Poison Ivy is one of the worst enemies to gardeners and hikers. In the drier western states, its rude cousin Poison Oak is just as bad. The techniques for eradication of Poison Oak and Poison Ivy are the same are.

You basically have two options, one mechanical and one chemical. The mechanical is friendlier to the environment but the chemical is easier on humans, you make the call what is better for you.

To mechanically eradicate the plant you have to kill the roots. You can trace the vine back to its crown and dig it out with a shovel or you can use pruning equipment to cut the stems back to the ground. This will take repeated attempts as the roots will send up new shoots time and time again, so you will have to be persistent.

To chemically eradicate the plant you must apply a chemical to the leaves. It must be the type of chemical that is systemic and will be sucked down to the roots. If you use a chemical that only kills the leaves the plant will re-sprout. The chemical ‘Round-up’ (glophosate) works best from my experience but I hear Amitrol also works well. This too will probably take repeated sprayings as the plant will attempt to re-grow. The spray must be applied when the plants are actively growing and not when they are dormant in the winter. The best time I have found is late summer/ early fall when the plant is pulling down nutrients to the root system in anticipation of winter.

If you decide to go the mechanical route please be careful and wear protective clothing, preferably disposable. The poison is oil based so if you get it on your skin, lather up with soap quickly. Warm water tends to spread the oil so cold water with soap is best.

My friend Tim “Smiling Cat” Eutin sent the following question to my blog.

  1. Hello Rees,
    I just came in from mowing the lawn and was thinking about you. Why? You are very knowledgeable and come across as “real” and trust worthy. Here’s my problem…

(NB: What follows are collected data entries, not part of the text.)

-- ==== Sys2Proof/Laws/Kept5.lean ====
section
/-! SUPPORT. Laws/Kept5.lean: one lemma per operation of the machine: it keeps what KeptBase names (part 5, in the order in which operations use
each other). -/

namespace Sys2Proof.Machine

open Sys2Proof

theorem State.switchOut_kept {o : State} {x0 : State} {x1 : Nat} (h : Kept o x0) :
    Kept o (State.switchOut x0 x1) := by
  unfold State.switchOut
  repeat' first
    | with_reducible assumption | extract_lets | intro _ | with_reducible exact kept_of_snd ‹_› ‹_› | with_reducible apply State.laceRestart_kept
    | with_reducible apply State.saveCore_kept | with_reducible apply State.modJob_kept | with_reducible apply State.addReg_kept
    | with_reducible apply kept_each | with_reducible apply kept_ite | with_reducible apply kept_ite_snd2 | with_reducible apply kept_ite_snd
    | with_reducible apply keptF_self | with_reducible apply keptF_put | with_reducible apply keptF_sput | with_reducible apply keptF_sputs
    | with_reducible apply keptF_zero | with_reducible apply keptF_nil | with_reducible apply keptF_filter | with_reducible apply kept_foldl_snd
    | with_reducible apply kept_foldl | with_reducible refine kept_of_snd ‹_› ?_ | split | dsimp only [kept_mk] | dsimp +zetaDelta only [kept_mk]

theorem State.failUnplaceable_kept {o : State} {x0 : State} (h : Kept o x0) :
    Kept o (State.failUnplaceable x0) := by
  unfold State.failUnplaceable
  repeat' first
    | with_reducible assumption | extract_lets | intro _ | with_reducible exact kept_of_snd ‹_› ‹_› | with_reducible apply State.failJob_kept
    | with_reducible apply kept_each | with_reducible apply kept_ite | with_reducible apply kept_ite_snd2 | with_reducible apply kept_ite_snd
    | with_reducible apply keptF_self | with_reducible apply keptF_put | with_reducible apply keptF_sput | with_reducible apply keptF_sputs
    | with_reducible apply keptF_zero | with_reducible apply keptF_nil | with_reducible apply keptF_filter | with_reducible apply kept_foldl_snd
    | with_reducible apply kept_foldl | with_reducible refine kept_of_snd ‹_› ?_ | split | dsimp only [kept_mk] | dsimp +zetaDelta only [kept_mk]

theorem State.deferEnd_kept {o : State} {x0 : State} {x1 : Nat} (h : Kept o x0) :
    Kept o (State.deferEnd x0 x1) := by
  unfold State.deferEnd
  repeat' first
    | with_reducible assumption | extract_lets | intro _ | with_reducible exact kept_of_snd ‹_› ‹_› | with_reducible apply State.emptyMerge_kept
    | with_reducible apply kept_each | with_reducible apply kept_ite | with_reducible apply kept_ite_snd2 | with_reducible apply kept_ite_snd
    | with_reducible apply keptF_self | with_reducible apply keptF_put | with_reducible apply keptF_sput | with_reducible apply keptF_sputs
    | with_reducible apply keptF_zero | with_reducible apply keptF_nil | with_reducible apply keptF_filter | with_reducible apply kept_foldl_snd
    | with_reducible apply kept_foldl | with_reducible refine kept_of_snd ‹_› ?_ | split | dsimp only [kept_mk] | dsimp +zetaDelta only [kept_mk]

theorem State.imbalance_kept {o : State} {x0 : State} {x1 : Nat} {x2 : Nat} {x3 : Sides} {x4 : Bool} (h : Kept o x0) :
    Kept o (State.imbalance x0 x1 x2 x3 x4) := by
  unfold State.imbalance
  repeat' first
    | with_reducible assumption | extract_lets | intro _ | with_reducible apply State.setFault_kept | with_reducible apply State.setReg_kept
    | with_reducible apply State.fire_kept | with_reducible apply State.setBit_kept | with_reducible apply State.raise_kept
    | with_reducible apply kept_ite | with_reducible apply keptF_self | split | dsimp only [kept_mk]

I moved into an older home that has a large hedge. The hedge is a mix of 31 different plants, trees and vines. It doesn’t look as bad as it sounds as long as I keep it trimmed. (definitely not bad enough to go through the effort of removing it – that can wait for the next owner!)

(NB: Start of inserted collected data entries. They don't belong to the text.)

theorem State.doRewrite_kept {o : State} {x0 : State} {x1 : NHdr} {x2 : Nat} {x3 : Nat} {x4 : List Byte} {x5 : Bool} (h : Kept o x0) :
    Kept o (State.doRewrite x0 x1 x2 x3 x4 x5) := by
  unfold State.doRewrite
  repeat' first
    | with_reducible assumption | extract_lets | intro _ | with_reducible apply State.badNs_kept | with_reducible apply State.badField_kept
    | with_reducible apply State.badLba_kept | with_reducible apply State.protectedNs_kept | with_reducible apply State.chargeHouse_kept
    | with_reducible apply State.chargeHost_kept | with_reducible apply State.writeFault_kept | with_reducible apply State.putUnits_kept
    | with_reducible apply State.setNs_kept | with_reducible apply State.evictZone_kept | with_reducible apply State.ok_kept
    | with_reducible apply kept_ite | with_reducible apply keptF_self | split | dsimp only [kept_mk]

theorem State.closeDone_kept {o : State} {x0 : State} {x1 : Nat} (h : Kept o x0) :
    Kept o (State.closeDone x0 x1) := by
  unfold State.closeDone
  repeat' first
    | with_reducible assumption | extract_lets | intro _ | with_reducible exact kept_of_snd ‹_› ‹_› | with_reducible apply State.setReg_kept
    | with_reducible apply State.ok_kept | with_reducible apply kept_each | with_reducible apply kept_ite | with_reducible apply kept_ite_snd2
    | with_reducible apply kept_ite_snd | with_reducible apply keptF_self | with_reducible apply keptF_put | with_reducible apply keptF_sput
    | with_reducible apply keptF_sputs | with_reducible apply keptF_zero | with_reducible apply keptF_nil | with_reducible apply keptF_filter
    | with_reducible apply kept_foldl_snd | with_reducible apply kept_foldl | with_reducible refine kept_of_snd ‹_› ?_ | split | dsimp only [kept_mk]
    | dsimp +zetaDelta only [kept_mk]

theorem State.setWaiting_kept {o : State} {x0 : State} {x1 : Nat} {x2 : List Instr} (h : Kept o x0) :
    Kept o (State.setWaiting x0 x1 x2) := by
  unfold State.setWaiting
  repeat' first
    | with_reducible assumption | with_reducible apply State.setBit_kept | with_reducible apply State.modIdx_kept | dsimp only

theorem State.stageBytes_kept {o : State} {x0 : State} {x1 : Nat} {x2 : Nat} {x3 : List Byte} (h : Kept o x0) :
    Kept o (State.stageBytes x0 x1 x2 x3) := by
  unfold State.stageBytes
  repeat' first
    | with_reducible assumption | with_reducible apply State.modIdx_kept | dsimp only

theorem State.setNextLive_kept {o : State} {x0 : State} {x1 : Nat} {x2 : Nat} {x3 : Bool} (h : Kept o x0) :
    Kept o (State.setNextLive x0 x1 x2 x3) := by
  unfold State.setNextLive
  repeat' first
    | with_reducible assumption | extract_lets | intro _ | with_reducible exact kept_of_snd ‹_› ‹_› | with_reducible apply State.chargeHouse_kept
    | with_reducible apply kept_each | with_reducible apply kept_ite | with_reducible apply kept_ite_snd2 | with_reducible apply kept_ite_snd
    | with_reducible apply keptF_self | with_reducible apply keptF_put | with_reducible apply keptF_sput | with_reducible apply keptF_sputs
    | with_reducible apply keptF_zero | with_reducible apply keptF_nil | with_reducible apply keptF_filter | with_reducible apply kept_foldl_snd
    | with_reducible apply kept_foldl | with_reducible refine kept_of_snd ‹_› ?_ | split | dsimp only [kept_mk] | dsimp +zetaDelta only [kept_mk]

theorem State.stageRec_kept {o : State} {x0 : State} {x1 : Nat} {x2 : Nat} {x3 : List Byte} (h : Kept o x0) :
    Kept o (State.stageRec x0 x1 x2 x3) := by
  unfold State.stageRec
  repeat' first
    | with_reducible assumption | with_reducible apply State.stageBytes_kept | dsimp only

theorem State.stageOp_kept {o : State} {x0 : State} {x1 : Nat} {x2 : IndexOp} (h : Kept o x0) :
    ∀ r, (State.stageOp x0 x1 x2) = some r → Kept o r := by
  unfold State.stageOp
  repeat' first
    | with_reducible assumption | with_reducible exact opt_none | with_reducible refine opt_some ?_ | extract_lets | split | intro _
    | with_reducible apply State.chargeHouse_kept | with_reducible apply State.dramWrite_kept | with_reducible apply State.stageBytes_kept
    | with_reducible apply State.setNextLive_kept | with_reducible apply State.stageRec_kept | dsimp only

theorem State.stageOps_kept {o : State} {x0 : Nat} {x1 : Nat} {x2 : List IndexOp} {x3 : State} (h : Kept o x3) :
    Kept o (State.stageOps x0 x1 x2 x3).2 := by
  induction x2 generalizing x0 x1 x3 with
  | nil => simpa only [State.stageOps] using h
  | cons a r ih =>
    rw [State.stageOps]
    repeat' first
      | with_reducible assumption | with_reducible apply ih | extract_lets | intro _ | refine State.stageOp_kept ?_ _ (by assumption)
      | with_reducible apply kept_ite | with_reducible apply keptF_self | split | dsimp only [kept_mk]

theorem State.beginStaging_kept {o : State} {x0 : State} {x1 : Nat} (h : Kept o x0) :
    Kept o (State.beginStaging x0 x1) := by
  unfold State.beginStaging
  repeat' first
    | with_reducible assumption | extract_lets | intro _ | with_reducible exact kept_of_snd ‹_› ‹_› | with_reducible apply State.dramWrite_kept
    | with_reducible apply State.setBit_kept | with_reducible apply State.chargeHouse_kept | with_reducible apply kept_each
    | with_reducible apply kept_ite | with_reducible apply kept_ite_snd2 | with_reducible apply kept_ite_snd | with_reducible apply keptF_self
    | with_reducible apply keptF_put | with_reducible apply keptF_sput | with_reducible apply keptF_sputs | with_reducible apply keptF_zero
    | with_reducible apply keptF_nil | with_reducible apply keptF_filter | with_reducible apply kept_foldl_snd | with_reducible apply kept_foldl
    | with_reducible refine kept_of_snd ‹_› ?_ | split | dsimp only [kept_mk] | dsimp +zetaDelta only [kept_mk]

theorem State.doUpdate_kept {o : State} {x0 : State} {x1 : NHdr} {x2 : Nat} {x3 : List IndexOp} (h : Kept o x0) :
    Kept o (State.doUpdate x0 x1 x2 x3) := by
  unfold State.doUpdate
  repeat' first
    | with_reducible assumption | extract_lets | intro _ | with_reducible apply State.stageOps_kept | with_reducible apply State.beginStaging_kept
    | with_reducible apply State.ok_kept | with_reducible apply State.vendor_kept | with_reducible apply State.raise_kept
    | with_reducible apply kept_ite | with_reducible apply keptF_self | split | dsimp only [kept_mk]

theorem State.writeStaged_kept {o : State} {x0 : State} {x1 : NHdr} {x2 : Nat} {x3 : Idx} (h : Kept o x0) :
    Kept o (State.writeStaged x0 x1 x2 x3) := by
  unfold State.writeStaged
  repeat' first
    | with_reducible assumption | extract_lets | intro _ | with_reducible exact kept_of_snd ‹_› ‹_› | with_reducible apply State.setNs_kept
    | with_reducible apply State.chargeHost_kept | with_reducible apply State.putUnit_kept | with_reducible apply kept_each
    | with_reducible apply kept_ite | with_reducible apply kept_ite_snd2 | with_reducible apply kept_ite_snd | with_reducible apply keptF_self
    | with_reducible apply keptF_put | with_reducible apply keptF_sput | with_reducible apply keptF_sputs | with_reducible apply keptF_zero
    | with_reducible apply keptF_nil | with_reducible apply keptF_filter | with_reducible apply kept_foldl_snd | with_reducible apply kept_foldl
    | with_reducible refine kept_of_snd ‹_› ?_ | split | dsimp only [kept_mk] | dsimp +zetaDelta only [kept_mk]

theorem State.countSlots_kept {o : State} {x0 : State} {x1 : Nat} (h : Kept o x0) :
    Kept o (State.countSlots x0 x1) := by
  unfold State.countSlots
  repeat' first
    | with_reducible assumption | with_reducible apply State.setFld_kept | dsimp only

theorem State.reloadLine_kept {o : State} {x0 : State} {x1 : Nspace} {x2 : Nat} {x3 : Nat} {x4 : Nat} (h : Kept o x0) :
    Kept o (State.reloadLine x0 x1 x2 x3 x4) := by
  unfold State.reloadLine
  repeat' first
    | with_reducible assumption | extract_lets | intro _ | with_reducible apply State.chargeHouse_kept | with_reducible apply State.dramWrite_kept
    | with_reducible apply kept_ite | with_reducible apply keptF_self | split | dsimp only [kept_mk]

theorem State.reloadCopies_kept {o : State} {x0 : State} {x1 : Nat} (h : Kept o x0) :
    Kept o (State.reloadCopies x0 x1) := by
  unfold State.reloadCopies
  repeat' first
    | with_reducible assumption | extract_lets | intro _ | with_reducible exact kept_of_snd ‹_› ‹_› | with_reducible apply State.reloadLine_kept
    | with_reducible apply kept_each | with_reducible apply kept_ite | with_reducible apply kept_ite_snd2 | with_reducible apply kept_ite_snd
    | with_reducible apply keptF_self | with_reducible apply keptF_put | with_reducible apply keptF_sput | with_reducible apply keptF_sputs
    | with_reducible apply keptF_zero | with_reducible apply keptF_nil | with_reducible apply keptF_filter | with_reducible apply kept_foldl_snd
    | with_reducible apply kept_foldl | with_reducible refine kept_of_snd ‹_› ?_ | split | dsimp only [kept_mk] | dsimp +zetaDelta only [kept_mk]

theorem State.doAdvance_kept {o : State} {x0 : State} {x1 : NHdr} {x2 : Nat} (h : Kept o x0) :
    Kept o (State.doAdvance x0 x1 x2) := by
  unfold State.doAdvance
  repeat' first
    | with_reducible assumption | extract_lets | intro _ | with_reducible apply State.vendor_kept | with_reducible apply State.badField_kept
    | with_reducible apply State.writeStaged_kept | with_reducible apply State.beginStaging_kept | with_reducible apply State.setBit_kept
    | with_reducible apply State.setFld_kept | with_reducible apply State.setReg_kept | with_reducible apply State.setIdx_kept
    | with_reducible apply State.takeShadow_kept | with_reducible apply State.ok_kept | with_reducible apply State.countSlots_kept
    | with_reducible apply State.reloadCopies_kept | with_reducible apply kept_ite | with_reducible apply keptF_self | split | dsimp only [kept_mk]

Anyway the hedge has poison ivy in it. How can I get rid of the poison ivy without killing the hedge?

Thanks!

In your case SC, if the hedge can not be sacrificed then I suggest you suit up and go at it with chemicals. If you are careful, you may be able to untwine the vines from parts of the hedge and apply Round-up. If it is difficult to untangle just do the best you can. I suggest you use a paint brush or tiny sprayer to apply the chemical. This will take persistence and you will probably need to repeat but it can be done. I’ve used a similar method to kill spreading morning glory in a bed of junipers.

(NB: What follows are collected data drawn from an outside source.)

-- ==== Sys2Proof/Tests/Slice0.lean ====
section
/-! SUPPORT. Tests/Slice0.lean: the model's own tests: what cannot be formed is refused, states and operands that meet the hypotheses of the statements, and
single steps whose results the spec gives. -/

namespace Sys2Proof.Tests

open Sys2Proof Sys2Proof.Machine

set_option Elab.async false

/-! ### What cannot be formed -/

theorem test_wf_stream_line : Instr.wf (.streamLineArrival 0 0 .clean [0]) = false := by decide

theorem test_wf_flip_group : Instr.wf (.flipArm false 0 6 0) = false := by decide

theorem test_wf_bank : Instr.wf (.mergeEntryRetire 0 48 .clean) = false := by decide

theorem test_wf_sram_offset : Instr.wf (.sramCeWriteback (.core 0 0x1800000) .clean) = false := by decide

theorem test_wf_sample : Instr.wf (.powerSample { powerDw := 0, junctionW := 0, junctionE := 0, junctionHub := 0, flashMax := 0 }) = false := by decide

theorem test_wf_purse : Instr.wf (.purseCtlWrite 9 0) = false := by decide

theorem test_wf_rein : Instr.wf (.reinWrite true 9 0) = false := by decide

theorem test_wf_serdes : Instr.wf (.interfacePllLoss (.serdes 0 6)) = false := by decide

theorem test_wf_fault_clear : Instr.wf (.faultRegisterClear 0x100000000 0) = false := by decide

theorem test_wf_access_size : Instr.wf (.registerWrite (.physical 0) 3 0) = false := by decide

theorem test_wf_doorbell : Instr.wf (.doorbellWrite 130 false 0 0) = false := by decide

theorem test_wf_data_blocks : Instr.wf (.write ⟨0, 1, 0⟩ 1 0 [0]) = false := by decide

theorem test_wf_rewrite_zone : Instr.wf (.weightPageRewrite ⟨0, 1, 0⟩ 1 0 [] true) = false := by decide

theorem test_wf_controller : Instr.wf (.identify ⟨130, 0, 0⟩ 1 0) = false := by decide

theorem test_wf_spdm_nonce : Instr.wf (.securitySend ⟨0, 0, 0⟩ 0xE8 1 (.challenge 0 [])) = false := by decide

theorem test_wf_contribution : Instr.wf (.contributionArrival 0 0 0 0 [[]]) = false := by decide

theorem test_wf_put_type : Instr.wf (.put ⟨0, 0⟩ { typ := 2 }) = false := by decide

theorem test_wf_link : Instr.wf (.idle ⟨6, 0⟩ { typ := 0 }) = false := by decide

theorem test_wf_idle_empty : Instr.wf (.idle ⟨0, 0⟩ { typ := 0, payload := [List.replicate 64 0] }) = false := by decide

theorem test_wf_handover : Instr.wf (.handover ⟨0, 0⟩ 6 0) = false := by decide

theorem test_wf_port : Instr.wf (.portTrain 6 false 63) = false := by decide

theorem test_wf_ppa : Instr.wf (.flashPageReadDone ⟨0, 24, 0, 0, 0⟩ [.soft, .soft, .soft, .soft] none) = false := by decide

theorem test_wf_slc_page : Instr.wf (.flashProgramDone ⟨0, 0, 0, 0, 768⟩ true .parity ⟨true, []⟩) = false := by decide

theorem test_wf_code_words : Instr.wf (.flashPageReadDone ⟨0, 0, 0, 0, 0⟩ [.soft] none) = false := by decide

theorem test_wf_vf_access : Instr.wf (.registerWrite (.virtual 1 0x40000000) 4 0) = false := by decide

theorem test_wf_die : Instr.wf (.dieStopsAnswering 1536) = false := by decide

theorem test_wf_width : Instr.wf (.perstDeassert 0 6 3) = false := by decide

theorem test_wf_enable : Instr.wf (.controllerEnable 130) = false := by decide

theorem test_wf_challenge : Instr.wf (.challenge .mctpPcie 0 []) = false := by decide

theorem test_wf_nop : Instr.wf (.nop { core := 0 }) = true := by decide

/-! ### Where the statements' hypotheses hold: the sequencer -/

/-- Core 0 runs code of 64 instructions at address 0, its first two lines cached. -/
def tCore : Core := { run := .running, codeLen := 64, icache := [(0, [0]), (1, [1])], ctr := [(1, 3), (2, 2)], cmp := 1 }

/-- A module that is up, with a core. -/
def tOn (k : Core) : State := { State.reset with cores := [(0, k)], guard := { State.reset.guard with phase := .up, step3 := true } }

def tRun : State := tOn tCore

def tH : Hdr := { core := 0 }

theorem witness_at_issue : tRun.AtIssue tH := ⟨by decide, by decide, by decide, by decide, by decide, by decide, by decide⟩

theorem witness_in_code : tRun.inCode_ 0 1 ∧ tRun.inCode_ 0 63 := by unfold State.inCode_; decide

/-- Issue at an instruction that waits for a token and signals the last unit it can hold. -/
theorem witness_at_issue_tokens :
    (tOn { tCore with tok := [(1, 16), (2, 65534)] }).AtIssue { core := 0, wait := true, waitTok := 1, waitN := 15, signal := true, sigTok := 2 } :=
  ⟨by decide, by decide, by decide, by decide, by decide, by decide, by decide⟩

theorem witness_cdiv : (tRun.core 0).src ⟨true, 0, 1⟩ ≠ 0 ∧ (tRun.core 0).src ⟨false, 0, 5⟩ = 0 := by decide

/-- The last comparison and the last level that a program can name. -/
theorem witness_cmp_cidx : (5 : BitVec 3).toNat < 6 ∧ (6 ≤ (6 : BitVec 3).toNat) := by decide

theorem witness_cldr : (0xF8 : BitVec 20).toNat % 8 = 0 ∧ corePresent (0xF8 : BitVec 20).toNat = true := by decide

/-- The last word of the SRAM. -/
theorem witness_clds : let s := tOn { tCore with agBase := [(0, 0x1000000)] }
    let o := (((s.core 0).agen 0).toNat % 2 ^ 25 + (0x7FFFFF : BitVec 24).toNat) / 4 * 4
    o + 4 = sramSize ∧ s.touchesWindow 0 o 4 = false ∧ s.sramPoison 0 o 4 = false ∧ (s.core 0).flipped = [] := by decide

/-- A core at its seventh instruction inside level 2, itself inside level 4. -/
def tLoop : State := tOn { tCore with index := 6, icache := [(0, [0]), (1, [1]), (2, [2])], levels := [⟨2, 4, 20, 3, 1⟩, ⟨4, 2, 40, 2, 0⟩] }

theorem witness_loop : tLoop.AtIssue tH ∧ (1 : BitVec 3).toNat < 6 ∧ (13 : BitVec 12) ≠ 0 ∧
    (∀ v ∈ (tLoop.core 0).levels.head?, 6 + 1 + 13 ≤ v.stop ∧ 1 < v.level) ∧ (tLoop.core 0).c 0 = 0 ∧ (tLoop.core 0).c 1 ≠ 0 ∧ tLoop.inCode_ 0 20 ∧
    (tLoop.core 0).index + 1 < (tLoop.core 0).codeLen :=
  ⟨⟨by decide, by decide, by decide, by decide, by decide, by decide, by decide⟩, by decide, by decide, by decide, by decide, by decide,
    by unfold State.inCode_; decide, by decide⟩

theorem witness_exit : (tLoop.core 0).prefetch = [] ∧ (tLoop.core 0).k 1 = false ∧ (tLoop.core 0).k 0 = true ∧
    (tLoop.core 0).levels = [⟨2, 4, 20, 3, 1⟩] ++ (⟨4, 2, 40, 2, 0⟩ : Level) :: [] ∧ [(⟨2, 4, 20, 3, 1⟩ : Level)].all (fun u => u.level != 4) = true ∧
    ({ (tLoop.core 0) with levels := [] }.goto 40).index < (tLoop.core 0).codeLen ∧ tLoop.inCode_ 0 7 :=
  ⟨by decide, by decide, by decide, by decide, by decide, by decide, by unfold State.inCode_; decide⟩

/-- SKIP to the end of the body, and JMP to its first and last instruction. -/
theorem witness_skip_jmp : (13 : BitVec 12) ≠ 0 ∧ (∀ v ∈ (tLoop.core 0).levels.head?, 6 + 1 + 13 ≤ v.stop) ∧ tLoop.inCode_ 0 (6 + 1 + 13) ∧
    (∀ v ∈ (tLoop.core 0).levels.head?, v.start ≤ 4 ∧ 19 < v.stop) ∧ tLoop.inCode_ 0 4 ∧ tLoop.inCode_ 0 19 :=
  ⟨by decide, by decide, by unfold State.inCode_; decide, by decide, by unfold State.inCode_; decide, by unfold State.inCode_; decide⟩

theorem witness_tadd : ({ tCore with tok := [(3, 65519)] } : Core).tokNext tH 3 + ((15 : BitVec 4).toNat + 1) ≤ 65535 := by decide

def tJob : Job := { n := ⟨0, 1, 1⟩, part := 0, prog := ⟨1, 0, 0, 0, 64, 0, 0, 2, 0, [(0, 100)], true⟩, serving := false, rings := 0, seed := 0, argBase := 0,
                    argLen := 0, phase := .running, cores := [0, 1] }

Whatever you do never burn the dead plants as the smoke will move the poison into your lungs….and that’s bad.

One last thing, make sure it is Poison Oak or Poison Ivey that you have. Fragrant Sumac and Virginia creeper have some similarities. Do a Google image search to be sure.

Good Luck!

Rees Cowden

www.Greensideupblog.com

{ 1 trackback }

poison oak, poison ivy II
March 28, 2010 at 12:49 pm

{ 32 comments… read them below or add one }

Anna May 17, 2008 at 6:55 am

Have you ever heard of taking one of the branches and making a cut into it then placing that open wounded cut into a bucket of round up. It will feed to the roots and kill the whole plant. Much care must be taken to protect the area from pets and children. the cutting must be left in the round up for several days for it to feed into the root system to kill the whole plant. Kudzu is killed this way also. I’ve only read about this. I’ve never tried it.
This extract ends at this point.